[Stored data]
****
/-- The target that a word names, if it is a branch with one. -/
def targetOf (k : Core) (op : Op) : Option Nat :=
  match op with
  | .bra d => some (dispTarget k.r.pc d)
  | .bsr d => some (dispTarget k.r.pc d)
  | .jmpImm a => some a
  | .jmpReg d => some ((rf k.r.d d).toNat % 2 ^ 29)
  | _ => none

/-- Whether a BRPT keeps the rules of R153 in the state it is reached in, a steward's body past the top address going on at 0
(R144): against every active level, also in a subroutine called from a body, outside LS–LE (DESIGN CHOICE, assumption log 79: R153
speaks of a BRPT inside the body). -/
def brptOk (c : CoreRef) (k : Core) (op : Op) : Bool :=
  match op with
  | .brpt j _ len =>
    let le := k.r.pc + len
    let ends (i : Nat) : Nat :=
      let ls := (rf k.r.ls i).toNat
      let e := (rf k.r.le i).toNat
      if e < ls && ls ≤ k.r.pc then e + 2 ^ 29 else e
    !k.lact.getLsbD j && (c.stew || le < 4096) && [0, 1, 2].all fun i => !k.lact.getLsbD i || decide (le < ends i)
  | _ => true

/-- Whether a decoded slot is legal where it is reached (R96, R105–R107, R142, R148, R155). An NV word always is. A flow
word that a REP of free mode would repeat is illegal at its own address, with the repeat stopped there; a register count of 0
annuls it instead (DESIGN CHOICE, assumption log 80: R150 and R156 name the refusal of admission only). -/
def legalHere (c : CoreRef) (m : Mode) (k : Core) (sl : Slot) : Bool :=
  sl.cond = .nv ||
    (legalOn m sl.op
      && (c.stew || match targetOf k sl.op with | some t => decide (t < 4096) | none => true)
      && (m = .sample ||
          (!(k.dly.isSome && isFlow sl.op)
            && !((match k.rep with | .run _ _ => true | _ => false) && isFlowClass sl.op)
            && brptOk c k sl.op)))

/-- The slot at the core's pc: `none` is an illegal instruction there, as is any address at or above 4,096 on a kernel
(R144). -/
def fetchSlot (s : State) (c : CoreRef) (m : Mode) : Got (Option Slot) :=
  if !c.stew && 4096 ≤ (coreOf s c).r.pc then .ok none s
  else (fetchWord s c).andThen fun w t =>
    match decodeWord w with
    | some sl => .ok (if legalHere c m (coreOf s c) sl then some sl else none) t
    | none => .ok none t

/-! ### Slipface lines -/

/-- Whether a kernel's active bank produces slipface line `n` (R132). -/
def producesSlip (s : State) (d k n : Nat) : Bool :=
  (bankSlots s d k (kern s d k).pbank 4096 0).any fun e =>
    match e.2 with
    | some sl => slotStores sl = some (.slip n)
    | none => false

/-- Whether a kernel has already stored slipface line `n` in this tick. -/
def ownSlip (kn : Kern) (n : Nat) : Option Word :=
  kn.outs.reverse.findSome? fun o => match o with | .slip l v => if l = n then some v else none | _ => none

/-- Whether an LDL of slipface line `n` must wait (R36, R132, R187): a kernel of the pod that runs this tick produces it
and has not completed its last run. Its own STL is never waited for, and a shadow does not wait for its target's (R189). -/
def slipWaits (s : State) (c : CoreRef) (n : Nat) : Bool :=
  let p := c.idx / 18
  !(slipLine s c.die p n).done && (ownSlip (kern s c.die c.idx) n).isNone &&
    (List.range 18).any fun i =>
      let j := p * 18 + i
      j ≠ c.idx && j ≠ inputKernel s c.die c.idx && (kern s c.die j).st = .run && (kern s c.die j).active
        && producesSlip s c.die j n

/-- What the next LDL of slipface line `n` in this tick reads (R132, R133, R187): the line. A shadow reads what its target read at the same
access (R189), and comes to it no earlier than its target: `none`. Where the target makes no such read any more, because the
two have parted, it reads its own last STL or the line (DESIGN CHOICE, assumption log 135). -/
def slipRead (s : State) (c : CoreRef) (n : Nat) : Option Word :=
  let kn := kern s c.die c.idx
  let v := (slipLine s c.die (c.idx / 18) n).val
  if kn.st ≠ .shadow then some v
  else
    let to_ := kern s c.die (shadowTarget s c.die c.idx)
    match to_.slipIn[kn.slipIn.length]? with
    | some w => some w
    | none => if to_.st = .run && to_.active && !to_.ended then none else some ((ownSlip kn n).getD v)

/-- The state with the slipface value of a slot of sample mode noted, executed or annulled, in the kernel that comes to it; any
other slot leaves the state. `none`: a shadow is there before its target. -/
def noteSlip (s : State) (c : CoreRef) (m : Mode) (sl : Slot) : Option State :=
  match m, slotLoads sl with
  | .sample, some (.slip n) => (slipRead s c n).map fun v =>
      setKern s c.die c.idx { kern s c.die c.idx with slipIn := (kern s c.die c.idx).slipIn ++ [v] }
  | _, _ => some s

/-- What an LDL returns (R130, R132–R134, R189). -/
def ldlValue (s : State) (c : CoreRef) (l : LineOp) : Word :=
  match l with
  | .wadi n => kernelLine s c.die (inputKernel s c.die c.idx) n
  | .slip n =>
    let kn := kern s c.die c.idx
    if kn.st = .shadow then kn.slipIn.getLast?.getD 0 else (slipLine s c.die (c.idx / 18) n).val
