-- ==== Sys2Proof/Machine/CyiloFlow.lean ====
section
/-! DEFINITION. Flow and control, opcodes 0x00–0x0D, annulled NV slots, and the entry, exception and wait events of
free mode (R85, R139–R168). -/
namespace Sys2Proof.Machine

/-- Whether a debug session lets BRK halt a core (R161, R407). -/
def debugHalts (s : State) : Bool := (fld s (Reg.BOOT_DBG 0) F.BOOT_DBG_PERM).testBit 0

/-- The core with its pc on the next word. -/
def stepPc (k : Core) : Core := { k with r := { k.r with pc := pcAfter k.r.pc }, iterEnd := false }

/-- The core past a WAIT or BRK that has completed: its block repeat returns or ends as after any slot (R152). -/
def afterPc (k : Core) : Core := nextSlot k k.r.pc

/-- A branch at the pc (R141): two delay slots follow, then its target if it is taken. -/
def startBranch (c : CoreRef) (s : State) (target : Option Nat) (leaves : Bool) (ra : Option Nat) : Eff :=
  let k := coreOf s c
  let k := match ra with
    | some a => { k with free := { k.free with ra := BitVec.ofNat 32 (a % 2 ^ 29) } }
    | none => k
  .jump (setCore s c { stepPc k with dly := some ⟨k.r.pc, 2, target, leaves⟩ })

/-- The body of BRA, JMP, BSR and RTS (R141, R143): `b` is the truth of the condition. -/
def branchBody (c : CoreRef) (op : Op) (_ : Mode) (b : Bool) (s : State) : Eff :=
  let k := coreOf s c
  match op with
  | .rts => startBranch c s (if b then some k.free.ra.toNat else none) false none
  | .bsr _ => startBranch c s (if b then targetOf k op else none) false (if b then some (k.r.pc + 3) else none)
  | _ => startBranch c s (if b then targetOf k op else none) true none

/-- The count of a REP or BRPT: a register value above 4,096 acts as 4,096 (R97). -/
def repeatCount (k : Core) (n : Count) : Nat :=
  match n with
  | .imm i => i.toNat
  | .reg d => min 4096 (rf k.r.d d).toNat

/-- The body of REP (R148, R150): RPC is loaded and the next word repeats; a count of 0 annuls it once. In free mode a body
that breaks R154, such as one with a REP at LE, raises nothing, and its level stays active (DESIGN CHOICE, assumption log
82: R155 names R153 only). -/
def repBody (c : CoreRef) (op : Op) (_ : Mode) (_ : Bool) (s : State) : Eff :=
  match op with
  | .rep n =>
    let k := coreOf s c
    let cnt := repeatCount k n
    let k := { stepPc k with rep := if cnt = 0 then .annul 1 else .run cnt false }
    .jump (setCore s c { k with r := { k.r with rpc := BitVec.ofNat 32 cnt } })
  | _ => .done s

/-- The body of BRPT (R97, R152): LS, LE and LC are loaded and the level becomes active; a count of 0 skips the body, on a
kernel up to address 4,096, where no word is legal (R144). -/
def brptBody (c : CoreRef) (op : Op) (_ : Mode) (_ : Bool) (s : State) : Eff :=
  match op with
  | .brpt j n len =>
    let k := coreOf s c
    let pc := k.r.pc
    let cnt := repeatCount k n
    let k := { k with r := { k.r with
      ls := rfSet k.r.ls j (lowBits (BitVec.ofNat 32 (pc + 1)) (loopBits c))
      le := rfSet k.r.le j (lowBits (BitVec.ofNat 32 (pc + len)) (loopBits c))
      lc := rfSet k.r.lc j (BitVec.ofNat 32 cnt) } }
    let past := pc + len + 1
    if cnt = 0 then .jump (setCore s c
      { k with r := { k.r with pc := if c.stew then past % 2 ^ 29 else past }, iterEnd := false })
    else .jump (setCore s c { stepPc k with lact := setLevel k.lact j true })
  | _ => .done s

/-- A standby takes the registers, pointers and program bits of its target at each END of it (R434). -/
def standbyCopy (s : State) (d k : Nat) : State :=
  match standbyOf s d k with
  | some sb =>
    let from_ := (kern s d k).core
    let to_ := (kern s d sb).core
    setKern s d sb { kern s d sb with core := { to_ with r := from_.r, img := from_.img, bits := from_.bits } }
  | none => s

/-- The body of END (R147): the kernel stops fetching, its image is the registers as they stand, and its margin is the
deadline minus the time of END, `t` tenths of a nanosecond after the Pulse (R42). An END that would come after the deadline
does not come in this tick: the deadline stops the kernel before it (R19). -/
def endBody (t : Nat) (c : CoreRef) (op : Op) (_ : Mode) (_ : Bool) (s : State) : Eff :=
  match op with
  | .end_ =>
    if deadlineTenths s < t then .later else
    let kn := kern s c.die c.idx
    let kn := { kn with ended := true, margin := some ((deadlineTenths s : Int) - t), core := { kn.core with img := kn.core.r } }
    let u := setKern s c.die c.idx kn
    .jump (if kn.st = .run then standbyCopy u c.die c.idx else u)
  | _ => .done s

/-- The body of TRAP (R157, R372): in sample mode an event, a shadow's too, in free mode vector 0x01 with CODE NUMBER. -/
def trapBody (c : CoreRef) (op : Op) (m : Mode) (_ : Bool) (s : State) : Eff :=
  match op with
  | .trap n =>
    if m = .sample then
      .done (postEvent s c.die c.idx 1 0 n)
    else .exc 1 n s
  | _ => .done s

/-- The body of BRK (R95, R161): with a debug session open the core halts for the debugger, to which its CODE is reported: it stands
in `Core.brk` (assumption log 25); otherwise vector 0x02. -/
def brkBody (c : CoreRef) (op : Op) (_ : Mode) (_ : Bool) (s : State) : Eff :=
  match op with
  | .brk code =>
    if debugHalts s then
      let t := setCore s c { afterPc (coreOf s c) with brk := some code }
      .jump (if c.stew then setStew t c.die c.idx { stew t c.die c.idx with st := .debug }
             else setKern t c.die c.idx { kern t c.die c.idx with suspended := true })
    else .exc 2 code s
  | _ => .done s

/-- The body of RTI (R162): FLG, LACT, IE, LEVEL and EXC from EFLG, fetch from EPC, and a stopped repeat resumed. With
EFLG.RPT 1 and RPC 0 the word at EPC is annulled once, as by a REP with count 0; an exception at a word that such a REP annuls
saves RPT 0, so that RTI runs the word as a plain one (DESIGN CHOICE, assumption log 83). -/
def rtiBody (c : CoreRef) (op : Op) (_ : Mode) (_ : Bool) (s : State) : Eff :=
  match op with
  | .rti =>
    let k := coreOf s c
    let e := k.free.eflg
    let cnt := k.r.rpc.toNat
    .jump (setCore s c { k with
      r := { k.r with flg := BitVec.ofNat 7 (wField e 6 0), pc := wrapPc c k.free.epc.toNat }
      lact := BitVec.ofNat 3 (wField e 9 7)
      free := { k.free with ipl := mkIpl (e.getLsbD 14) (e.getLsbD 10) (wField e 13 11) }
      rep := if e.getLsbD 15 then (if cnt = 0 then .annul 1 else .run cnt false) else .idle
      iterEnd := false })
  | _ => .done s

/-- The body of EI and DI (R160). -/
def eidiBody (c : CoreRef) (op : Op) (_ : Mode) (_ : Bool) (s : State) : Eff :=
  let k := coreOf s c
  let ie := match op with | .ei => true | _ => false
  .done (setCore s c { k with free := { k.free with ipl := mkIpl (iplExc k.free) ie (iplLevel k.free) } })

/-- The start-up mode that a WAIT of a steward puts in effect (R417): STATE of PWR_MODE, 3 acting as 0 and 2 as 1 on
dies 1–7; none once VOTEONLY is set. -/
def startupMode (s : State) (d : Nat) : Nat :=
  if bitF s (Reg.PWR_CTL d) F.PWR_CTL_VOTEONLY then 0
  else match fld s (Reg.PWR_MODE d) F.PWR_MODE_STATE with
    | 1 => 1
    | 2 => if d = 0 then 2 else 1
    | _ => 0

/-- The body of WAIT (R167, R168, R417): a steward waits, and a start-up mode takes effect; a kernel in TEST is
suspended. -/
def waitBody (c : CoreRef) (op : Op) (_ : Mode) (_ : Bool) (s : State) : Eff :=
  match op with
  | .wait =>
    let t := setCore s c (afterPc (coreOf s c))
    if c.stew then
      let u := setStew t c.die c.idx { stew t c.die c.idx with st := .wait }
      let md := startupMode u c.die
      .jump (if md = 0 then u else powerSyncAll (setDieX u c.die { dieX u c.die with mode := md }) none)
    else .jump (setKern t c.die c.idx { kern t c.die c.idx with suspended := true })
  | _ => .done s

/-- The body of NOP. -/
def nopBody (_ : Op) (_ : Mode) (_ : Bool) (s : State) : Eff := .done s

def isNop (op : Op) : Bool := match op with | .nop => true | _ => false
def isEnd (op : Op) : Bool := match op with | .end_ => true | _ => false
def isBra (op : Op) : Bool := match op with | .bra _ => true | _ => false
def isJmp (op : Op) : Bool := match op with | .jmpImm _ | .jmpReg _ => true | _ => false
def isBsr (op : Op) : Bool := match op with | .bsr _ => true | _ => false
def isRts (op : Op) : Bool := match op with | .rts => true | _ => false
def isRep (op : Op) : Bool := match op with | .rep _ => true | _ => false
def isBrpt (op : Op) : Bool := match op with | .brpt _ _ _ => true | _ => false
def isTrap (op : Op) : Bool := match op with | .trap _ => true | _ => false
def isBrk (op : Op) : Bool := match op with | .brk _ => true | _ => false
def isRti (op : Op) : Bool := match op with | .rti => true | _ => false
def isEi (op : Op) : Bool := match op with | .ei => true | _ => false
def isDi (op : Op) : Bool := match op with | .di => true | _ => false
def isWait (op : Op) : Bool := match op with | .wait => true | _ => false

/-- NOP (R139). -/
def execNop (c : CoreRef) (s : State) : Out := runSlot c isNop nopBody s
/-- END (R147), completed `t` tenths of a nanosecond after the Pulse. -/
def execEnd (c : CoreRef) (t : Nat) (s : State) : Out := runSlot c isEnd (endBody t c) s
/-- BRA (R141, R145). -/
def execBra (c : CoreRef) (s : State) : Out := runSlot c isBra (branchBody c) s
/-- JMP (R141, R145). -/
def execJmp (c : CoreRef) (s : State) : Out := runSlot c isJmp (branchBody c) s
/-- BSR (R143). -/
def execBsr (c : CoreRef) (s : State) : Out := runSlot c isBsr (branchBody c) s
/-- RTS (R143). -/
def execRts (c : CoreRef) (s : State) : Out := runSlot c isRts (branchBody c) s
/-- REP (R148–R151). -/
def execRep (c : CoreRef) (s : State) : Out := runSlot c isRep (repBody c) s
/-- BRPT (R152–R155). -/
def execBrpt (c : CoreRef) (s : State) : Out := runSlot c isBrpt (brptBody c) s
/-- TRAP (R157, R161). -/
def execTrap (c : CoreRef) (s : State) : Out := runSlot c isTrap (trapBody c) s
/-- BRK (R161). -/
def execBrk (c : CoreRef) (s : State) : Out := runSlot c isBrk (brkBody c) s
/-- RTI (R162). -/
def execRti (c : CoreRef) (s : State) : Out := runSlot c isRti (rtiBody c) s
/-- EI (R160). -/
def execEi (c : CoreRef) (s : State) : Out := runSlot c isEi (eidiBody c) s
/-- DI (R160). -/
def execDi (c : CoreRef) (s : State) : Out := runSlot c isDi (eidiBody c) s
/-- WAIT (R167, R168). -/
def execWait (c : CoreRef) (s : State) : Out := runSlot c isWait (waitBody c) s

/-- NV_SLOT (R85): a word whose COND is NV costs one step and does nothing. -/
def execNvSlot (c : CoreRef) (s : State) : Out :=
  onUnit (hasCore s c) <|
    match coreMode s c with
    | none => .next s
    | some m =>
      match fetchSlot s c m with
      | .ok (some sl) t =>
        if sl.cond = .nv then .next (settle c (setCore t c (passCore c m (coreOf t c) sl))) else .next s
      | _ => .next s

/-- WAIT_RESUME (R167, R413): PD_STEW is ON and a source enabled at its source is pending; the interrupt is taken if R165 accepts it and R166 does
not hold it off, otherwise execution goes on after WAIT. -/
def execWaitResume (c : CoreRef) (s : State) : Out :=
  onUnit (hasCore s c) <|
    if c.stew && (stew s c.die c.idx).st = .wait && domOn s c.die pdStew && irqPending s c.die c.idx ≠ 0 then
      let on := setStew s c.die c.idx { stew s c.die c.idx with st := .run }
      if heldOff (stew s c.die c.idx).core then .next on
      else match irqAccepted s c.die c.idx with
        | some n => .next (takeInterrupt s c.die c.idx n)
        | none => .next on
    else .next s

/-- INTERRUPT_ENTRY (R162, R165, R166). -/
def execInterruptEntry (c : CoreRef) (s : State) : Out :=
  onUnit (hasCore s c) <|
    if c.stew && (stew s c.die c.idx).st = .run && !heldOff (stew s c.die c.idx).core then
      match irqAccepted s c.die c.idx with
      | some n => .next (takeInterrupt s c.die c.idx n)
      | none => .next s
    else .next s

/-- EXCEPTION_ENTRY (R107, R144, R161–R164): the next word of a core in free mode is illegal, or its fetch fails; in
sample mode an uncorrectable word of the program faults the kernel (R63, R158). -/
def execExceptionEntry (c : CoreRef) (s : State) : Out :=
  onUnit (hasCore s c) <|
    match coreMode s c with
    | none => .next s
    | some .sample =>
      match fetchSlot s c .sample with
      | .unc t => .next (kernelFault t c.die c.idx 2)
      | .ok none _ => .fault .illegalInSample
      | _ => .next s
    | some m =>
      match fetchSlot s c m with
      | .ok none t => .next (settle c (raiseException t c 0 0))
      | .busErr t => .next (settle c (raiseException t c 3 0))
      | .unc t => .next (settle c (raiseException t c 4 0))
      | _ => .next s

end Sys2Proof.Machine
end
****
◆ WHAT TO DO: The word "legalHere" may appear in lines of the entries. State how many lines hold it, as a number alone.

◆ SOLUTION FOR THIS PROBLEM: 2